Saved entries:
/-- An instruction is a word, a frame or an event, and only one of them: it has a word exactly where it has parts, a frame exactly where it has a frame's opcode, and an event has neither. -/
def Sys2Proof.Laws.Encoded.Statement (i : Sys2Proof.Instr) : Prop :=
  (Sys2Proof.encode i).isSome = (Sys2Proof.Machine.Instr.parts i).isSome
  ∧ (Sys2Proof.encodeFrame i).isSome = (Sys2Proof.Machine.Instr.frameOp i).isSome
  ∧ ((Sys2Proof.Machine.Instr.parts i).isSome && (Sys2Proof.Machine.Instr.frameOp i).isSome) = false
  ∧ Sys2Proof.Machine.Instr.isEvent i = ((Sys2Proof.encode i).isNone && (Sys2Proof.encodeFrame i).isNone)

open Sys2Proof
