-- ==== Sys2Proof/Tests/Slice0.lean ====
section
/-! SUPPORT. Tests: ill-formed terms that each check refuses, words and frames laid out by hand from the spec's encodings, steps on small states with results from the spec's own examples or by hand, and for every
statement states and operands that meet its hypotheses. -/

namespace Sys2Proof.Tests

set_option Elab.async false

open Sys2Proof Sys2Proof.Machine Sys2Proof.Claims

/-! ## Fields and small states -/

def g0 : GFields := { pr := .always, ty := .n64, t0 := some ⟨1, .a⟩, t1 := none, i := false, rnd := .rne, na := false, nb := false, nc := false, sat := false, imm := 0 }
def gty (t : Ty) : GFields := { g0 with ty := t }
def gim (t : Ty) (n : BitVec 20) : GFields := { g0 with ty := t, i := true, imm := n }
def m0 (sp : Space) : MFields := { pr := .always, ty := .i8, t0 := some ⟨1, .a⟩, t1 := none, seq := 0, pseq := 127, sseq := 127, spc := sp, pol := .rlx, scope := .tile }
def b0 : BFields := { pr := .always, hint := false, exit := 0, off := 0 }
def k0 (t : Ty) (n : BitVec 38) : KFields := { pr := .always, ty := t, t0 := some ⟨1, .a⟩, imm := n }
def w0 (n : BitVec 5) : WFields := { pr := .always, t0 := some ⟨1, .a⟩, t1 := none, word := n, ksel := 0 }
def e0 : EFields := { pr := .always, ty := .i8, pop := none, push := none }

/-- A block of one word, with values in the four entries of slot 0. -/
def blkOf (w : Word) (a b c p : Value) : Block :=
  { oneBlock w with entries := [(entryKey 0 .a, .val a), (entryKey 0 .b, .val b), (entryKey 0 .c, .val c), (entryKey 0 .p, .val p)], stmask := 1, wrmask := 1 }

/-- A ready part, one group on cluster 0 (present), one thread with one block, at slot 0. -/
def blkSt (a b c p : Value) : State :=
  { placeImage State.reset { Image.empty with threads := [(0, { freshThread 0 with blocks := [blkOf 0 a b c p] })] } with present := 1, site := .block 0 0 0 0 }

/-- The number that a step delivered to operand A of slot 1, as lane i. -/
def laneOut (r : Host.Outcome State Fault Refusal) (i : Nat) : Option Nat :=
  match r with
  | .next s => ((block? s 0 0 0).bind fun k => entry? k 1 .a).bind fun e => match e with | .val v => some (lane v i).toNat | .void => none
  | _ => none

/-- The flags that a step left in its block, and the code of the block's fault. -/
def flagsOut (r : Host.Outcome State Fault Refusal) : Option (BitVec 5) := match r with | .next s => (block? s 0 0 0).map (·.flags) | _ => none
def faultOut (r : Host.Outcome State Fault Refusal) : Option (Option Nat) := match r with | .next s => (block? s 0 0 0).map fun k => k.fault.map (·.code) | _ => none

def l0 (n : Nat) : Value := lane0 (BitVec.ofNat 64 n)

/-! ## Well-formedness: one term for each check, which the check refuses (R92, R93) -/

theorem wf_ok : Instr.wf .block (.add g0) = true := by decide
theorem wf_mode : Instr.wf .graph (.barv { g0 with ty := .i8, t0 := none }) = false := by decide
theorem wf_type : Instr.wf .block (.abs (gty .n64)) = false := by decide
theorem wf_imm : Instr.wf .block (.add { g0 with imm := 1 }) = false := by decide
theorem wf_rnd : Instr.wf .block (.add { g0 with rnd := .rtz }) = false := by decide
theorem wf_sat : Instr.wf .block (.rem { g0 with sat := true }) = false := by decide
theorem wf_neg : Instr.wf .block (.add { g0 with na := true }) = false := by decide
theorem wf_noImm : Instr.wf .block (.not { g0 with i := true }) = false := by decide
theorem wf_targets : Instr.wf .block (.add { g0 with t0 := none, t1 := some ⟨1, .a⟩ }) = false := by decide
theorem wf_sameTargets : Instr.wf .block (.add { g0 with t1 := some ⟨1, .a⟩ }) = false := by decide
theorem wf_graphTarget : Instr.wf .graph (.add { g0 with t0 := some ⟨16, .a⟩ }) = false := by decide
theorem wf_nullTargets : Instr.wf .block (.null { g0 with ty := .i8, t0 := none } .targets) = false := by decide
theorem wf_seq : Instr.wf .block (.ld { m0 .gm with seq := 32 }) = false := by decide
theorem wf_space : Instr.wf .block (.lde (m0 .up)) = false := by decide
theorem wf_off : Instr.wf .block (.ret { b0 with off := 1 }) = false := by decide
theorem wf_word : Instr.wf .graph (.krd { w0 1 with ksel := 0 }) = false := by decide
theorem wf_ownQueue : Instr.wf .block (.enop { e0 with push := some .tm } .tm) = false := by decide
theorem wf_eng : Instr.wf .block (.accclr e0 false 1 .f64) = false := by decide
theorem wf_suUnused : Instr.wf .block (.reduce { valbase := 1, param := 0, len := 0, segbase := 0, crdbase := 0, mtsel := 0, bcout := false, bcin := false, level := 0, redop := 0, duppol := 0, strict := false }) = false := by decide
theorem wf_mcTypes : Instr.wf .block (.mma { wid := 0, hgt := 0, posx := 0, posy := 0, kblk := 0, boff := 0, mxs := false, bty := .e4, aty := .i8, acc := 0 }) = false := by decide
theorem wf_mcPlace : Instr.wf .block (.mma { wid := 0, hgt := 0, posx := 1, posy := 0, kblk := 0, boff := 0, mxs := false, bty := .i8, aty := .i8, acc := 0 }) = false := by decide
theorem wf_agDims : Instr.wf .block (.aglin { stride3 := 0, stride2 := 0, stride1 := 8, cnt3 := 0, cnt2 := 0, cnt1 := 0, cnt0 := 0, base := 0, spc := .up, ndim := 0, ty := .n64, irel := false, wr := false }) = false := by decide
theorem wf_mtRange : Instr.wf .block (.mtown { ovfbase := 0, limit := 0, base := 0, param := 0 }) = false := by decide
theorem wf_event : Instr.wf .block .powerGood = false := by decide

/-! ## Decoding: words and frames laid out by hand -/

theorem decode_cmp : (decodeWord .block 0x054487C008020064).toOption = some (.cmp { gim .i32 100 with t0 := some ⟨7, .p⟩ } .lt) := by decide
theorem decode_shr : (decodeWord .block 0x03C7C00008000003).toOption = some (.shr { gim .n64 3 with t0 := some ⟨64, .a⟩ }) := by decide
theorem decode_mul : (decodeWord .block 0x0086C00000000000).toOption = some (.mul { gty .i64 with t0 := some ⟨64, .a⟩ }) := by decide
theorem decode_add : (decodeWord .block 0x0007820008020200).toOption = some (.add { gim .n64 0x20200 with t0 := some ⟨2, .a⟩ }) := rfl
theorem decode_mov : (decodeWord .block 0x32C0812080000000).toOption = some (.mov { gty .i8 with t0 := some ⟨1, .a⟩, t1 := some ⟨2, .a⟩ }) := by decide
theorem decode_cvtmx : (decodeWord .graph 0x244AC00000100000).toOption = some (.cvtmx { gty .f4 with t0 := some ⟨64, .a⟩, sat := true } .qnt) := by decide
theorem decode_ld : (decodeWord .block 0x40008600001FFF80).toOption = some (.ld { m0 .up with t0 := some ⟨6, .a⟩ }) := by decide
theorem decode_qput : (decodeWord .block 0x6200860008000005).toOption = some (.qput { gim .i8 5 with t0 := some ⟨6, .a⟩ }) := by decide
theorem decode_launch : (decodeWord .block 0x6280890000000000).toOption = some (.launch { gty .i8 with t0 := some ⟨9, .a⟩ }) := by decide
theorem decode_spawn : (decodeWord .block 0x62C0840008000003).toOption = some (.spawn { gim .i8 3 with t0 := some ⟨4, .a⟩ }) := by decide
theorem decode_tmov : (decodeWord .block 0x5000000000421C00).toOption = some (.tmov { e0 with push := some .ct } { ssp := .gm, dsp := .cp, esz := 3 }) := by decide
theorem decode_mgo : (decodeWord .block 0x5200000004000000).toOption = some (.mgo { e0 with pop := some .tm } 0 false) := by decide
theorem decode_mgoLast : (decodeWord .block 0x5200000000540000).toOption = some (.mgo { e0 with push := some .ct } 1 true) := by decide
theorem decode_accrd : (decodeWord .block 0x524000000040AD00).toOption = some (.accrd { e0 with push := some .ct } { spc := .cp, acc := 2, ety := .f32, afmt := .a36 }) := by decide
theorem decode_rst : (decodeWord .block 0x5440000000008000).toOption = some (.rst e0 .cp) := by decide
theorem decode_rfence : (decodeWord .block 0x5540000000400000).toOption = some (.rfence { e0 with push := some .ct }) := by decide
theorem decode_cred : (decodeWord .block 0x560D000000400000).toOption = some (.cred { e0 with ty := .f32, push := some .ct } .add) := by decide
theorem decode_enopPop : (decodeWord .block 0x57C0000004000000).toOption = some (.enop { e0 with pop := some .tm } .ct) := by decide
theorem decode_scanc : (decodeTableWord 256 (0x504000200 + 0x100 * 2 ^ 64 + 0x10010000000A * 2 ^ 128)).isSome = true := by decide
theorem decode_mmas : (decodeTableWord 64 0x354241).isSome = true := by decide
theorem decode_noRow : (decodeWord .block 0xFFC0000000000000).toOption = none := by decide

Exercise description ::
Using the records above, copy word for word the line with "block's fault. -/", the line with "theorem wf_sameTargets : Instr.wf", and every line between them.

Exercise response ::
/-- The flags that a step left in its block, and the code of the block's fault. -/
def flagsOut (r : Host.Outcome State Fault Refusal) : Option (BitVec 5) := match r with | .next s => (block? s 0 0 0).map (·.flags) | _ => none
def faultOut (r : Host.Outcome State Fault Refusal) : Option (Option Nat) := match r with | .next s => (block? s 0 0 0).map fun k => k.fault.map (·.code) | _ => none

def l0 (n : Nat) : Value := lane0 (BitVec.ofNat 64 n)

/-! ## Well-formedness: one term for each check, which the check refuses (R92, R93) -/

theorem wf_ok : Instr.wf .block (.add g0) = true := by decide
theorem wf_mode : Instr.wf .graph (.barv { g0 with ty := .i8, t0 := none }) = false := by decide
theorem wf_type : Instr.wf .block (.abs (gty .n64)) = false := by decide
theorem wf_imm : Instr.wf .block (.add { g0 with imm := 1 }) = false := by decide
theorem wf_rnd : Instr.wf .block (.add { g0 with rnd := .rtz }) = false := by decide
theorem wf_sat : Instr.wf .block (.rem { g0 with sat := true }) = false := by decide
theorem wf_neg : Instr.wf .block (.add { g0 with na := true }) = false := by decide
theorem wf_noImm : Instr.wf .block (.not { g0 with i := true }) = false := by decide
theorem wf_targets : Instr.wf .block (.add { g0 with t0 := none, t1 := some ⟨1, .a⟩ }) = false := by decide
theorem wf_sameTargets : Instr.wf .block (.add { g0 with t1 := some ⟨1, .a⟩ }) = false := by decide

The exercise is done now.